REVIEW: Musical adaptation of the Will Ferrell comedy piles on the sugar, but its star proves to be a natural.
In one of the most memorable bits in the musical "Elf," now playing at the Ordway, our hero Buddy sits down to eat pasta with his recently discovered family in Manhattan.
As little brother Michael looks on, Buddy pours syrup into his bowl.
You see, Buddy (Matt Kopec) -- who is 6 feet tall and was raised at the North Pole -- missed a lot of socialization as a child. One Christmas when he was a tot, Buddy slipped into Santa's bag and was taken away to be raised with elves. After outgrowing his peers, he gets the true story of his origins, which sets him on a path to find his family.
It consists of a publishing executive father, Walter Hobbs (Drew Pulver), who believes that Christmas gets "In the Way" of work; a practical mother, Emily (Julia Louise Hosack), who just wants her husband to spend a little more time with his family, and Michael (Conor Barth), who also would love to see more of Dad.
There is also Jovie (Kate Hennies), Buddy's awkward love interest.
"Elf" is adapted from the 2003 movie comedy that starred Will Ferrell. It retains many scenes from the film -- including Buddy's recurring turn in a revolving door -- but ramps up the holiday sentiment.
The creative team includes several old hands at turning Hollywood films into Broadway vehicles, including co-writer Thomas Meehan, who is best known for "Annie" but also wrote the books for "Hairspray," "The Producers" and "Young Frankenstein," and composer Matthew Sklar, who wrote the score for "The Wedding Singer" and was an arranger on "Shrek the Musical."
The score, with lyrics by Chad Beguelin, is not memorable, but it does sound familiar, recalling everything from "Singing in the Rain" to "Annie." Director Sam Scalamoni presents the show as a big, splashy pop-up book narrated by Santa Claus (Gordon Gray).
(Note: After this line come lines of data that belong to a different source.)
theorem execFaultClearAll : KeepsOut s (execFaultClearAll t) :=
  (h.byHost _ (fun _ hu => fold hu fun _ hv _ => hv.clearRecord _)).out

theorem execUnfence (source : BitVec 12) : KeepsOut s (execUnfence source t) :=
  (h.byHost _ (fun _ hu => hu.unfenceGo _)).out

theorem execBistDone (pass : Bool) : KeepsOut s (execBistDone pass t) := by
  unfold Machine.execBistDone
  refine Keeps.out ?_
  split
  · exact h
  · dsimp only
    split
    · exact ((((((((h.withFlt _).setFlag _ _).withFlt _).laneReturns _).branch
        ((((h.withFlt _).setFlag _ _).withFlt _).thenStep fun x => fold x fun _ hu _ => hu.laneReturns _)).setFld _
          _).refitAll.count _).raiseG _ _).wantRecheck
    · exact (((((h.withFlt _).setFlag _ _).setFld _ _).count _).writeRecord _ _ _ _ _ _ _).raiseG _ _

/-! ### Time -/

theorem execFreqTrim (v : W32) : KeepsOut s (execFreqTrim v t) := (h.byHost _ (fun _ hu => hu.setFld _ _)).out
theorem execSlew : KeepsOut s (execSlew t) := (h.byHost _ (fun _ hu => (hu.setFld _ _).slewGo)).out

theorem execSlewEnd : KeepsOut s (execSlewEnd t) := by
  unfold Machine.execSlewEnd
  refine Keeps.out ?_
  split
  · exact h
  · exact ((h.tbAdd _).withTime _).slewStop.ppsRun _

theorem execTimeStep : KeepsOut s (execTimeStep t) := (h.byHost _ (fun _ hu => (hu.setFld _ _).stepGo)).out
theorem execTimeSet : KeepsOut s (execTimeSet t) := (h.byHost _ (fun _ hu => hu.setGo)).out
theorem execPpsOutRise : KeepsOut s (execPpsOutRise t) := (h.thenStep fun x => x.ppsRise _).out
theorem execPpsOutFall : KeepsOut s (execPpsOutFall t) := (h.thenStep fun x => x.withTime _).out

theorem execPpsInEdge : KeepsOut s (execPpsInEdge t) :=
  (h.elseStep fun x => ((((x.setReg _ _).setFld _ _).count _).raiseG _ _).thenStep fun y => (y.setFlag _ _).stepTo
    _).out

theorem execTimeNowLatch : KeepsOut s (execTimeNowLatch t) := (h.hostRead (fun _ hu => hu.latchNow.emit _)).out
theorem execTxtsPop : KeepsOut s (execTxtsPop t) := (h.hostRead (fun _ hu => hu.txtsPop.emit _)).out

/-! ### Register writes -/

theorem execEvtLatchClear (g : Fin 48) (mask setNow : W32) : KeepsOut s (execEvtLatchClear g mask setNow t) :=
  ((h.byHost _ (fun _ hu => hu.clearLatch _ _)).raiseMask _ _).out

theorem execEvtSet (g : Fin 48) (mask : W32) : KeepsOut s (execEvtSet g mask t) :=
  (h.byHost _ (fun _ hu => hu.raiseMask _ _)).out

theorem execEvtEnableWrite (g : Fin 48) (v : W32) : KeepsOut s (execEvtEnableWrite g v t) :=
  (h.byHost _ (fun _ hu => hu.putEnable _ _)).out

theorem execEvtTargetWrite (n : Fin 1536) (v : W32) : KeepsOut s (execEvtTargetWrite n v t) :=
  (h.byHost _ (fun _ hu => hu.putTarget _ _)).out

theorem execEvtVecAck (v : Fin 64) : KeepsOut s (execEvtVecAck v t) := (h.byHost _ (fun _ hu => hu.vecAck _)).out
The cast channels many of the performances from the film. Like Ferrell, Kopec imbues Buddy with wide-eyed innocence and open emotion, but delivers them in a bigger and broader fashion. Kopec has a gorgeous singing voice that recalls a young Matthew Broderick. A natural, he leads a competent ensemble. Barth is delightful as Michael. Hosack lends the mother a common-sense touch. And Jen Bechter gives Deb, Walter's assistant, both sass and pizazz in a show that leaves you with a sugar high.